"""
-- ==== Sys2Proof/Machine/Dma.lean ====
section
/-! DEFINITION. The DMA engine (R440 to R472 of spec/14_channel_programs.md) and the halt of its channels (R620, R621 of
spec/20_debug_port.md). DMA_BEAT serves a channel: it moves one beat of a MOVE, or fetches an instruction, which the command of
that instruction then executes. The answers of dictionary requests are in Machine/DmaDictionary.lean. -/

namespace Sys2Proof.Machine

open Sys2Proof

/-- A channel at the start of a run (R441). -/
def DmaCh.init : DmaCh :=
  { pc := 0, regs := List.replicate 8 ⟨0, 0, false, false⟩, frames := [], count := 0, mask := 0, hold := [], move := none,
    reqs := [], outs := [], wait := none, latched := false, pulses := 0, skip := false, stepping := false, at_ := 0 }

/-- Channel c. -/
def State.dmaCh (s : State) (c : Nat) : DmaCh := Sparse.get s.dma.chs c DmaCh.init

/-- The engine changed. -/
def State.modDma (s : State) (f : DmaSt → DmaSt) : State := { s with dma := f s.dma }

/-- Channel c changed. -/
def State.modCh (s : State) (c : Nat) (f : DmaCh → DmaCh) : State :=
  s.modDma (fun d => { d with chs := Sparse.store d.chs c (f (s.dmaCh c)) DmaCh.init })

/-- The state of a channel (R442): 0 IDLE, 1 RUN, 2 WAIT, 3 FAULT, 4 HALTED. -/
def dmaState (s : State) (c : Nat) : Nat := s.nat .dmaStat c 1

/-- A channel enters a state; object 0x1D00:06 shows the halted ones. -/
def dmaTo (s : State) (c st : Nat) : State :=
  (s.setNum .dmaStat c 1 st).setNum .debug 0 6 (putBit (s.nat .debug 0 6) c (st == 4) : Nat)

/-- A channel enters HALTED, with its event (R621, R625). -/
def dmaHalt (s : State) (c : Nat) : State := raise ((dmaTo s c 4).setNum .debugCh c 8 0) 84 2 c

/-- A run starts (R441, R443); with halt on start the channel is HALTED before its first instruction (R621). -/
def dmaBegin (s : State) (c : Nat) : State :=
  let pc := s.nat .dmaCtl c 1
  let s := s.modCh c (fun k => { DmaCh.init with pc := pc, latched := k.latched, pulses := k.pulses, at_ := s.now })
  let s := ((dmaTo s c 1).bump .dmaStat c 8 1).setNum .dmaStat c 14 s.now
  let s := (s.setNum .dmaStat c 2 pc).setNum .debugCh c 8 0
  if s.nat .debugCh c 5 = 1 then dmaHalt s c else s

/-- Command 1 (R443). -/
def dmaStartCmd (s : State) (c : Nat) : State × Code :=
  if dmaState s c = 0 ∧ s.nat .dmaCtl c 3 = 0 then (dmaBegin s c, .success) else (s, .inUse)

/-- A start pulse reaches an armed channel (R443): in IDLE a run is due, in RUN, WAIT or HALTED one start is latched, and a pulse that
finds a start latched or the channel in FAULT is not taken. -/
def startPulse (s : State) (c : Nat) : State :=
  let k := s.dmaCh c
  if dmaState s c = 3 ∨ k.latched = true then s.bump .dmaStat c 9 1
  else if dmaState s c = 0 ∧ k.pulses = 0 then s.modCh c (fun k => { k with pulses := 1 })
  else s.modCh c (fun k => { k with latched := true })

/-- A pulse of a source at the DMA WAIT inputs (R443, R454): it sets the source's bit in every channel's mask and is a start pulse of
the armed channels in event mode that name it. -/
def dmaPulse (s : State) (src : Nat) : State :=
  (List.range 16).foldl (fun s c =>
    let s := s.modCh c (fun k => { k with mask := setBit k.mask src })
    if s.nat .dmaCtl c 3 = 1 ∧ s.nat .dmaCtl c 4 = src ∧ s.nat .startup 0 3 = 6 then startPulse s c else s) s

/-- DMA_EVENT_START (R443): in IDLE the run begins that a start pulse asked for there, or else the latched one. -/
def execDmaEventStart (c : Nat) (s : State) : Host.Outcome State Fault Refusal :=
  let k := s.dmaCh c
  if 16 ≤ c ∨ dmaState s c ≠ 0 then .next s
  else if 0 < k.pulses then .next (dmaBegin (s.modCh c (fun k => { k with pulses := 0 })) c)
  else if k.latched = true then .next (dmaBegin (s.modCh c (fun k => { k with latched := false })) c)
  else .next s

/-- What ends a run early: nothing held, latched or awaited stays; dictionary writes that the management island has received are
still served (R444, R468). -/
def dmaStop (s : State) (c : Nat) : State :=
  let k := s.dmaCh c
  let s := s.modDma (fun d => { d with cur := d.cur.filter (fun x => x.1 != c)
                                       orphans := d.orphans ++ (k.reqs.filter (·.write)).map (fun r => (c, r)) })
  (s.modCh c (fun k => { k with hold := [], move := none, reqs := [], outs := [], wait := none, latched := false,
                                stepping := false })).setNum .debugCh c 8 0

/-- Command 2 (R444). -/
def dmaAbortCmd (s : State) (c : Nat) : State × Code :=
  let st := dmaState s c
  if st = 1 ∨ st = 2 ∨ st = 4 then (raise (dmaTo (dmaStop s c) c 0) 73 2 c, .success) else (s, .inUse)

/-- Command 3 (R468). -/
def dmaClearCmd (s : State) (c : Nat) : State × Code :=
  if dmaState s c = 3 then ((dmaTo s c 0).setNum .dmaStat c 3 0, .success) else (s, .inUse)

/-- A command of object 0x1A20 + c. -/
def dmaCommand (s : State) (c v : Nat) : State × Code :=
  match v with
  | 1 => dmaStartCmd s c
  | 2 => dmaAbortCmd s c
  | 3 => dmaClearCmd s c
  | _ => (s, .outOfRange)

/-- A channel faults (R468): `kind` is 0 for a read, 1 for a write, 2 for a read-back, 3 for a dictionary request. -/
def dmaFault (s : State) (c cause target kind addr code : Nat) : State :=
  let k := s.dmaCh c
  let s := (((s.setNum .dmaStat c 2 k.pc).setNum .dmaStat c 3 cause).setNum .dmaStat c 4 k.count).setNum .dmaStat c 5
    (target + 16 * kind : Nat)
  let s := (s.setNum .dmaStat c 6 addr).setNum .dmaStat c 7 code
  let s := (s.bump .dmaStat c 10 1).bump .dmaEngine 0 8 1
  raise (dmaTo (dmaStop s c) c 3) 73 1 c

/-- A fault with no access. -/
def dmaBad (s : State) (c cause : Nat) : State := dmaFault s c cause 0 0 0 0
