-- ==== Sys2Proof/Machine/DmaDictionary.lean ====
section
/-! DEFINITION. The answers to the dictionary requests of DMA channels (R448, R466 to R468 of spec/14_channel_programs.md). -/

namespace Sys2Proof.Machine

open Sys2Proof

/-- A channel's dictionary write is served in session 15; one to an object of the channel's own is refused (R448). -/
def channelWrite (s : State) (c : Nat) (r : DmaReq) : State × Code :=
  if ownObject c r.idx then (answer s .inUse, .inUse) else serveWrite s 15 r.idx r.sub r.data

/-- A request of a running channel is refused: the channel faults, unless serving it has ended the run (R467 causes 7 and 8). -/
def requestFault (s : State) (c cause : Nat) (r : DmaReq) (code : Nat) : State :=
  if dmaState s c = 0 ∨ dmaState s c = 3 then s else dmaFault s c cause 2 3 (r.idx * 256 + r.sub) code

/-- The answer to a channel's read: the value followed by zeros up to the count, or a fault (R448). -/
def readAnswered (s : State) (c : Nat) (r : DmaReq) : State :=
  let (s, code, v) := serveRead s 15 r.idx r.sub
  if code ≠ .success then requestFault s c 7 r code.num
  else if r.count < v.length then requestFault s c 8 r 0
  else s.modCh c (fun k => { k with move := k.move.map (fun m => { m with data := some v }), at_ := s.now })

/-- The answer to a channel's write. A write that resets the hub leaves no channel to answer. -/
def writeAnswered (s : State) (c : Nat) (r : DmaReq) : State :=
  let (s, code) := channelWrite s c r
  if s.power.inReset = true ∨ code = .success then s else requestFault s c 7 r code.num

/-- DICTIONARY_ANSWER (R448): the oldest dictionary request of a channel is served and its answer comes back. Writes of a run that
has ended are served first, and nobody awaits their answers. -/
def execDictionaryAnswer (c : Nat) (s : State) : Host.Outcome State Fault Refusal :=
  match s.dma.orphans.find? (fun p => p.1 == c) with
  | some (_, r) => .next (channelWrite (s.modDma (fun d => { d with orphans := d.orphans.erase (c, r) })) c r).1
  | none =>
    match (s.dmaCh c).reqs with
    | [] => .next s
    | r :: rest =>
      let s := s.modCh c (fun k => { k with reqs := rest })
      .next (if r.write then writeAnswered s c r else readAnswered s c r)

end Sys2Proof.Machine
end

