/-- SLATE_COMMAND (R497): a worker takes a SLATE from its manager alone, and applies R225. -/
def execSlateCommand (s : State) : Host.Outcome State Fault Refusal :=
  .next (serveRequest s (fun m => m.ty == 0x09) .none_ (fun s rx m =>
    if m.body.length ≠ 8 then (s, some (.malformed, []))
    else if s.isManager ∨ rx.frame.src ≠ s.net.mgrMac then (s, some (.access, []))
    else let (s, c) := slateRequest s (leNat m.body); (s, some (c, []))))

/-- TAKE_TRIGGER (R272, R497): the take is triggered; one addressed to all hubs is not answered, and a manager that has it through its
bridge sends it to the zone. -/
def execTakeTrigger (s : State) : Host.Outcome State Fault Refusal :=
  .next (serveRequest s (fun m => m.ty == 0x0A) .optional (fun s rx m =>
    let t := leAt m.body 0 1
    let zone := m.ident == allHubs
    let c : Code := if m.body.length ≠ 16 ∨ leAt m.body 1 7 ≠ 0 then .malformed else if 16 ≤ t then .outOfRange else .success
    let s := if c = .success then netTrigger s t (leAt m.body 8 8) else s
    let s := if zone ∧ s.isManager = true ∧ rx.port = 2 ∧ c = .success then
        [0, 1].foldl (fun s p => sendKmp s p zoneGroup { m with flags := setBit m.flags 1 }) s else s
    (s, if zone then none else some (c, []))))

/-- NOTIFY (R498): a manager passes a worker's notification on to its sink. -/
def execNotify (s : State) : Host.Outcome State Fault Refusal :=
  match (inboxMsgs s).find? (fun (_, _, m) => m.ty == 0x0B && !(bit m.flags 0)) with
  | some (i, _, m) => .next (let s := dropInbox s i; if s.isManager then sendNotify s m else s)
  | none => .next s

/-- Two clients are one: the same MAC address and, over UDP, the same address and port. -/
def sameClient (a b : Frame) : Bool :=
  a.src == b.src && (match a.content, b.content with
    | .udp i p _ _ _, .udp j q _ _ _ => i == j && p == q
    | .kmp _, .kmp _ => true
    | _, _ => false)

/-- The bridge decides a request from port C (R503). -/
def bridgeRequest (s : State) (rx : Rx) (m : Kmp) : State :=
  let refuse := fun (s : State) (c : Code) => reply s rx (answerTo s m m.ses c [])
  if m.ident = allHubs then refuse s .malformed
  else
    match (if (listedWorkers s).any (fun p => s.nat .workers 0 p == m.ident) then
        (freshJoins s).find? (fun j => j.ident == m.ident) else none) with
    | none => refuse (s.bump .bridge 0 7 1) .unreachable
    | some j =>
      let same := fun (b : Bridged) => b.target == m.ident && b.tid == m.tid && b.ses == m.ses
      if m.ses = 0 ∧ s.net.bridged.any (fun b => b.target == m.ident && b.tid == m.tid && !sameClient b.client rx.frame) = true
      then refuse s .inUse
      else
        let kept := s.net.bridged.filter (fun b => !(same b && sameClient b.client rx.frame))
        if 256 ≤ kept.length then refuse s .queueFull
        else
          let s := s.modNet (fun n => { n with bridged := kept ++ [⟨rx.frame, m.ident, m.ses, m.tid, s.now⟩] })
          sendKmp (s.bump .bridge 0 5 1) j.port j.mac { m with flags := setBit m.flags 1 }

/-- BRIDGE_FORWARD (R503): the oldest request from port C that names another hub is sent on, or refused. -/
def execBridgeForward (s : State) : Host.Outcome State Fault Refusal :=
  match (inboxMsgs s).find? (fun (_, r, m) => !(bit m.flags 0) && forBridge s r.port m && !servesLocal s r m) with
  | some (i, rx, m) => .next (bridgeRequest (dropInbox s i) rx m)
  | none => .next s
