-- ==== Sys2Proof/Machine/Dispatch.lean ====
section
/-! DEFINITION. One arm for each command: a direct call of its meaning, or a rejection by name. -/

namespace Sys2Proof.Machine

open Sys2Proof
"""
"""
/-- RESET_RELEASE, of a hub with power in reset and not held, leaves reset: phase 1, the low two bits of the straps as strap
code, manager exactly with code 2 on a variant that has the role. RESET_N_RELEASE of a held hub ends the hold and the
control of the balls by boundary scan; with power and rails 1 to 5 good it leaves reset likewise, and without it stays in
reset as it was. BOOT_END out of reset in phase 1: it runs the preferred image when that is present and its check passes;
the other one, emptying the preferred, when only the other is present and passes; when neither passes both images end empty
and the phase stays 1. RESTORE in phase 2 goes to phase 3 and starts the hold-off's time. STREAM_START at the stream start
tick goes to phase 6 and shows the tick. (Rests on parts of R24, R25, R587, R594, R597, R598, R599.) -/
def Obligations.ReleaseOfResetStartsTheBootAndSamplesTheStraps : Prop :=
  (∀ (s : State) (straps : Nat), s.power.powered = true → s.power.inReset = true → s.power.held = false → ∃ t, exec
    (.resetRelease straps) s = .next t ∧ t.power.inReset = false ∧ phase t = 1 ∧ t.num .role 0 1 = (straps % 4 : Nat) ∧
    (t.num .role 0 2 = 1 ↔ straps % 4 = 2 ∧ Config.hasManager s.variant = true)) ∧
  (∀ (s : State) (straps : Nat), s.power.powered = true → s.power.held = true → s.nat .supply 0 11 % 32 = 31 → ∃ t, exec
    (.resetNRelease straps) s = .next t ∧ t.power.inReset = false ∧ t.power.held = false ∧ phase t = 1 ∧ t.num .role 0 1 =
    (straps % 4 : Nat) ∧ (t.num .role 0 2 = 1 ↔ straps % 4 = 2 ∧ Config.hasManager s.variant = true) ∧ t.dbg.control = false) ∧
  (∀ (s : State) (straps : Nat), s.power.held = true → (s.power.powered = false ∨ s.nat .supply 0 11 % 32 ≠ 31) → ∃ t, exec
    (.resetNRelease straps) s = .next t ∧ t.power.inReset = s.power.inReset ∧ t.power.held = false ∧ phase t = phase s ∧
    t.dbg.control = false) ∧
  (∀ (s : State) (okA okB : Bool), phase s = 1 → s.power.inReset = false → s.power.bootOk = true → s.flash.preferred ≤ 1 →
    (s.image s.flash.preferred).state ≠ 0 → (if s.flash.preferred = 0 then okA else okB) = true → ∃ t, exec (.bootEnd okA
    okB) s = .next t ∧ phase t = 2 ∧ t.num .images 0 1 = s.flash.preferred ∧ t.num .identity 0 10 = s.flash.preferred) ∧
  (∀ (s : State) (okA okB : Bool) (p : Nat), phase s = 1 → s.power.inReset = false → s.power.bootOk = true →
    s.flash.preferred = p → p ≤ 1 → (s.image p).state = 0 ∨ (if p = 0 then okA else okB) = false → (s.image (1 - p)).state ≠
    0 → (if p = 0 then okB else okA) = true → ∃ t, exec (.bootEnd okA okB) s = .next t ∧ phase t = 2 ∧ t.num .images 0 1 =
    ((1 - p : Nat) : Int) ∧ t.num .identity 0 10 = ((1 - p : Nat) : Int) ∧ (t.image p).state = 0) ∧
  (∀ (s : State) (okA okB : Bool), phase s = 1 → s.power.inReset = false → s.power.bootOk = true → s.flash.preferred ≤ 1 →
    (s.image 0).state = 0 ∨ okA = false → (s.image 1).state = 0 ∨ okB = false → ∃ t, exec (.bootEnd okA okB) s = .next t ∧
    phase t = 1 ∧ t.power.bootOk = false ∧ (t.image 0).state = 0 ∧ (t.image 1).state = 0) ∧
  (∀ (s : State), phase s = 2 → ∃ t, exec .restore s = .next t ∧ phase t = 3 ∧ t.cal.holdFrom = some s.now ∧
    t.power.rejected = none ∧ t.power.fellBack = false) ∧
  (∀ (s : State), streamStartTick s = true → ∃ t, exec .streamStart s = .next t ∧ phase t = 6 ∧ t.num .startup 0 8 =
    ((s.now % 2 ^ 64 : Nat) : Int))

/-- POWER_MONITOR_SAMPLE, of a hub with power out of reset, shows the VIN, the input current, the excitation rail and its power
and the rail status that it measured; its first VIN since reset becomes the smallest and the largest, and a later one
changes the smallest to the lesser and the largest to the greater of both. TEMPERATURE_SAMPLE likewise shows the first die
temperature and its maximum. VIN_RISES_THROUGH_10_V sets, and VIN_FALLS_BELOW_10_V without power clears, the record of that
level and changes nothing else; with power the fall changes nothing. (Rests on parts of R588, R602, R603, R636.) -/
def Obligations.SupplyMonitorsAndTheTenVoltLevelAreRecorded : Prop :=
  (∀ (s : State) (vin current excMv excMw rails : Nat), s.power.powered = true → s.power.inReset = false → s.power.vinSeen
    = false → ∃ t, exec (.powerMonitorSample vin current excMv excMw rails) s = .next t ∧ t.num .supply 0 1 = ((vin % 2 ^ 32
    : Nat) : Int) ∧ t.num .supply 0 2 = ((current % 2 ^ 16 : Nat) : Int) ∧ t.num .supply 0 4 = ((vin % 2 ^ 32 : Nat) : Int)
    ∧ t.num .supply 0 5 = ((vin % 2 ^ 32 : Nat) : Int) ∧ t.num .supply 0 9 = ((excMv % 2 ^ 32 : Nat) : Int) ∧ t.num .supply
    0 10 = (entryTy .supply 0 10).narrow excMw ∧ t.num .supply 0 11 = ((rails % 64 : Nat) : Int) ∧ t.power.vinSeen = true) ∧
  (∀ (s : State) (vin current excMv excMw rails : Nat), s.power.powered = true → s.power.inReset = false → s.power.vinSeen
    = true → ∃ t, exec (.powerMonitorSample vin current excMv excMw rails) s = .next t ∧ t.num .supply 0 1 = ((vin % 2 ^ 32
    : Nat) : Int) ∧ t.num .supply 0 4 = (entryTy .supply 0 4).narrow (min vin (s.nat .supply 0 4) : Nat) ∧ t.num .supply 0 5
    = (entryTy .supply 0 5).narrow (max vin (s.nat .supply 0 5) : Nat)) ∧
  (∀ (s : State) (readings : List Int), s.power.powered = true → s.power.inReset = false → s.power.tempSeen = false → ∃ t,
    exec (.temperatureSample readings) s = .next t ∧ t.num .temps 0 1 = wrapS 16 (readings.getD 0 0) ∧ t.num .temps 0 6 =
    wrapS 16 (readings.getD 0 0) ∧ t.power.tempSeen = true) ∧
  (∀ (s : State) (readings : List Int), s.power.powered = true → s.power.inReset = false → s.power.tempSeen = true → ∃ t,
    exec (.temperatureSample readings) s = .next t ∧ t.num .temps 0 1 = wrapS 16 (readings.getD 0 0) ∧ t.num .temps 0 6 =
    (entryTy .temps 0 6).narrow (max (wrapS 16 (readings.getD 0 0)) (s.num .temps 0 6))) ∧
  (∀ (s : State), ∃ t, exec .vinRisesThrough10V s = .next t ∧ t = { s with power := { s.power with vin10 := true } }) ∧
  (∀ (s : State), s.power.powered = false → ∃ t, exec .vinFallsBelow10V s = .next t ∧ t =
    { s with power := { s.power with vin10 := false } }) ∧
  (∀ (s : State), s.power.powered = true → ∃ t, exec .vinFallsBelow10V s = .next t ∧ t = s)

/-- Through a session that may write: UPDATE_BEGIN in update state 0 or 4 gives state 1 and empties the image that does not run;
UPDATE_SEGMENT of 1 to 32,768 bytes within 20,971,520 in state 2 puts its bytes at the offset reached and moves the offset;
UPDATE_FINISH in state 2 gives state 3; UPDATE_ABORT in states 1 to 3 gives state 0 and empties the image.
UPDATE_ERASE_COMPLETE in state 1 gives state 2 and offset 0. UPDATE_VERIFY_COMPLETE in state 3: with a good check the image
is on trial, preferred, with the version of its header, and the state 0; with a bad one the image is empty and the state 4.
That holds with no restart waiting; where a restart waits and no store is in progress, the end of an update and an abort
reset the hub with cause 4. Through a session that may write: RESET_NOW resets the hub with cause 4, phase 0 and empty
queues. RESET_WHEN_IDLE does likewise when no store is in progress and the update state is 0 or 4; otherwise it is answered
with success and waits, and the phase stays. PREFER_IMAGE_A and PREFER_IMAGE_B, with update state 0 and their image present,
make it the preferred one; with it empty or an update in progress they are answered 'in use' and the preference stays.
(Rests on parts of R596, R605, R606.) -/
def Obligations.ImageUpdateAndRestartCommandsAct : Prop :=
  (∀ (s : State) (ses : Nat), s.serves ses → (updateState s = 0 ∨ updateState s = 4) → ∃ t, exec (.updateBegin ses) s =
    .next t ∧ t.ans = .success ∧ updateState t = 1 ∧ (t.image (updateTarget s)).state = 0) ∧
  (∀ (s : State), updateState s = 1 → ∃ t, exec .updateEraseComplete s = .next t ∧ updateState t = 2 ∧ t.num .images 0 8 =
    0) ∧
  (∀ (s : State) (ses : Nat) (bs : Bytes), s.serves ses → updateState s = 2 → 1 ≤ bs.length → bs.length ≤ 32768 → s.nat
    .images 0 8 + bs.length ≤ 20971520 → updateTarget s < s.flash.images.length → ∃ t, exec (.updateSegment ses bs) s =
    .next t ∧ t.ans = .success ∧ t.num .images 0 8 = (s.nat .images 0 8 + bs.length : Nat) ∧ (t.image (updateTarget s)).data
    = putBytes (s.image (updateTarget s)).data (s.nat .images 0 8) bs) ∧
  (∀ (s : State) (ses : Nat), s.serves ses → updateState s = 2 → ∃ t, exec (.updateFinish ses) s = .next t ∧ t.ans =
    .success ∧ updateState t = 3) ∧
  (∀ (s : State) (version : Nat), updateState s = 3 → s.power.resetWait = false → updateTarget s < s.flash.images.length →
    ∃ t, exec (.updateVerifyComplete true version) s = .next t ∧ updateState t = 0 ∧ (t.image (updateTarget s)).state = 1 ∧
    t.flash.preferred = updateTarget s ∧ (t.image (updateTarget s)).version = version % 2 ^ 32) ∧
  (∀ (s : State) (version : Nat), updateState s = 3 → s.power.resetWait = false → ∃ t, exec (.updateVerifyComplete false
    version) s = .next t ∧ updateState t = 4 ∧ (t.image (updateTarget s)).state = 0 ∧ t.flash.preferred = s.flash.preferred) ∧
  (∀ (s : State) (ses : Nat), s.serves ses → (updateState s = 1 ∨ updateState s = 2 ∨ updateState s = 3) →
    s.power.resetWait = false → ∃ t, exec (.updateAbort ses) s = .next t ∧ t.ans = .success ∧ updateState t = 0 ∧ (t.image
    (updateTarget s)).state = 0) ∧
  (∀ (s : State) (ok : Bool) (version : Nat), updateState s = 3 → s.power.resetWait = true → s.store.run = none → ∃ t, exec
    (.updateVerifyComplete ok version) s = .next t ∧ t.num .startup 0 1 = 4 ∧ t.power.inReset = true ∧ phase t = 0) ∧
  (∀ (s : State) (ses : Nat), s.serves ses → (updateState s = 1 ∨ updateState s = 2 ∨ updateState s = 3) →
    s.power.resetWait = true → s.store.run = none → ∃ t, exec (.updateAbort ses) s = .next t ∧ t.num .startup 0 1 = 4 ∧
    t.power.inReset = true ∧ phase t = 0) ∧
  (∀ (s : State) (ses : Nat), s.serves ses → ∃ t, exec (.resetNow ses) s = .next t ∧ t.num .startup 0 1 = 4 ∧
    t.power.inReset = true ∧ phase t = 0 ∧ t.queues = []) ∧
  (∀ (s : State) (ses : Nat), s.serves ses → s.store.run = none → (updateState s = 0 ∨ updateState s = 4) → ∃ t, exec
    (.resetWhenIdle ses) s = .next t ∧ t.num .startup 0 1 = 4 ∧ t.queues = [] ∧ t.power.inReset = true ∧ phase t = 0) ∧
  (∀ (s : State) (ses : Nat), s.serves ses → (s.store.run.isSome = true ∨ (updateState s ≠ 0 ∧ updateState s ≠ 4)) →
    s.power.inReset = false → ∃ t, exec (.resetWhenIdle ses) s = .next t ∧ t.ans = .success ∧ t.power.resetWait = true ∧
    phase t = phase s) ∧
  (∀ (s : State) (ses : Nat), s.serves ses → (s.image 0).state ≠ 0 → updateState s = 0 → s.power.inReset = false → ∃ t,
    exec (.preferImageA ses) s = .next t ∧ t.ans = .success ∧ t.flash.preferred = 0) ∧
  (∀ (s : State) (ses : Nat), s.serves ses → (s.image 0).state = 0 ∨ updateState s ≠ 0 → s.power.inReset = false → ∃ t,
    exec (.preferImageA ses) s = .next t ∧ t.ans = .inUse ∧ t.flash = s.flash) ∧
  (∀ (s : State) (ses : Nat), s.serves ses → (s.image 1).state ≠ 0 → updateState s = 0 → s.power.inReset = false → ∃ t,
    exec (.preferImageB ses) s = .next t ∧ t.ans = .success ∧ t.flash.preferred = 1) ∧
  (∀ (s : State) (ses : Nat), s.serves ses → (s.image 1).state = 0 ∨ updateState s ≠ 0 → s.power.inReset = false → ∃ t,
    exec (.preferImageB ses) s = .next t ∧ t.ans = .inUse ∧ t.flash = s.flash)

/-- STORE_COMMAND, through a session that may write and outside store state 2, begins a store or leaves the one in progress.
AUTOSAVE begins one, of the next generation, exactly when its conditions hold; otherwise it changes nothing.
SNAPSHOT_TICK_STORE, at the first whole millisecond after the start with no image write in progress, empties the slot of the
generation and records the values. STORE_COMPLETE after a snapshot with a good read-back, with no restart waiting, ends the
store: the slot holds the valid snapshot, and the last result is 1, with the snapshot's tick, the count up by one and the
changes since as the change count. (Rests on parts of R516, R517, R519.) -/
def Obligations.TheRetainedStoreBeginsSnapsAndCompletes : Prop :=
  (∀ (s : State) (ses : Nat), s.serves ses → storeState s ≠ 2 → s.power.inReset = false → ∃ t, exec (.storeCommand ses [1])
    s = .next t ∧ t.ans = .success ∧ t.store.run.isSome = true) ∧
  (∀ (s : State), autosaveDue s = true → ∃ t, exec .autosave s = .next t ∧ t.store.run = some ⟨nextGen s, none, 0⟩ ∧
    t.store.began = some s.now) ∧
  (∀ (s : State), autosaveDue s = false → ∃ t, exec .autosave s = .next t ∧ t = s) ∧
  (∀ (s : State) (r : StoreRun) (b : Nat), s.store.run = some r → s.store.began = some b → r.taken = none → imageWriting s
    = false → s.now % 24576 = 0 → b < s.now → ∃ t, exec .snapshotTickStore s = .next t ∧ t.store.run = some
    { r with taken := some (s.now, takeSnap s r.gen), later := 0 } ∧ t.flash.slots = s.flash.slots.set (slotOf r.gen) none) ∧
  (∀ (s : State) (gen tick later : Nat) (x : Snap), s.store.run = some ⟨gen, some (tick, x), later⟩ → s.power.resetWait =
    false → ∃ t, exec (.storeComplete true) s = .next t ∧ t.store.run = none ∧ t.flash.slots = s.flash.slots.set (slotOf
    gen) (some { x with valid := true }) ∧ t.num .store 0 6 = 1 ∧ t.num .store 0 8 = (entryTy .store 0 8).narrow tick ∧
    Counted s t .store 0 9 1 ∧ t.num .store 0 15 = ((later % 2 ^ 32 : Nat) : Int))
"""
[TASK PROMPT] Every line above from the line with "if 16 ≤ c ∨ dmaState s c ≠ 0 then .next s" to the line with "let s := s.modDma" is wanted, ends included; write them out exactly and add no other line.

[RESPONSE TO THIS TASK]
  if 16 ≤ c ∨ dmaState s c ≠ 0 then .next s
  else if 0 < k.pulses then .next (dmaBegin (s.modCh c (fun k => { k with pulses := 0 })) c)
  else if k.latched = true then .next (dmaBegin (s.modCh c (fun k => { k with latched := false })) c)
  else .next s

/-- What ends a run early: nothing held, latched or awaited stays; dictionary writes that the management island has received are
still served (R444, R468). -/
def dmaStop (s : State) (c : Nat) : State :=
  let k := s.dmaCh c
  let s := s.modDma (fun d => { d with cur := d.cur.filter (fun x => x.1 != c)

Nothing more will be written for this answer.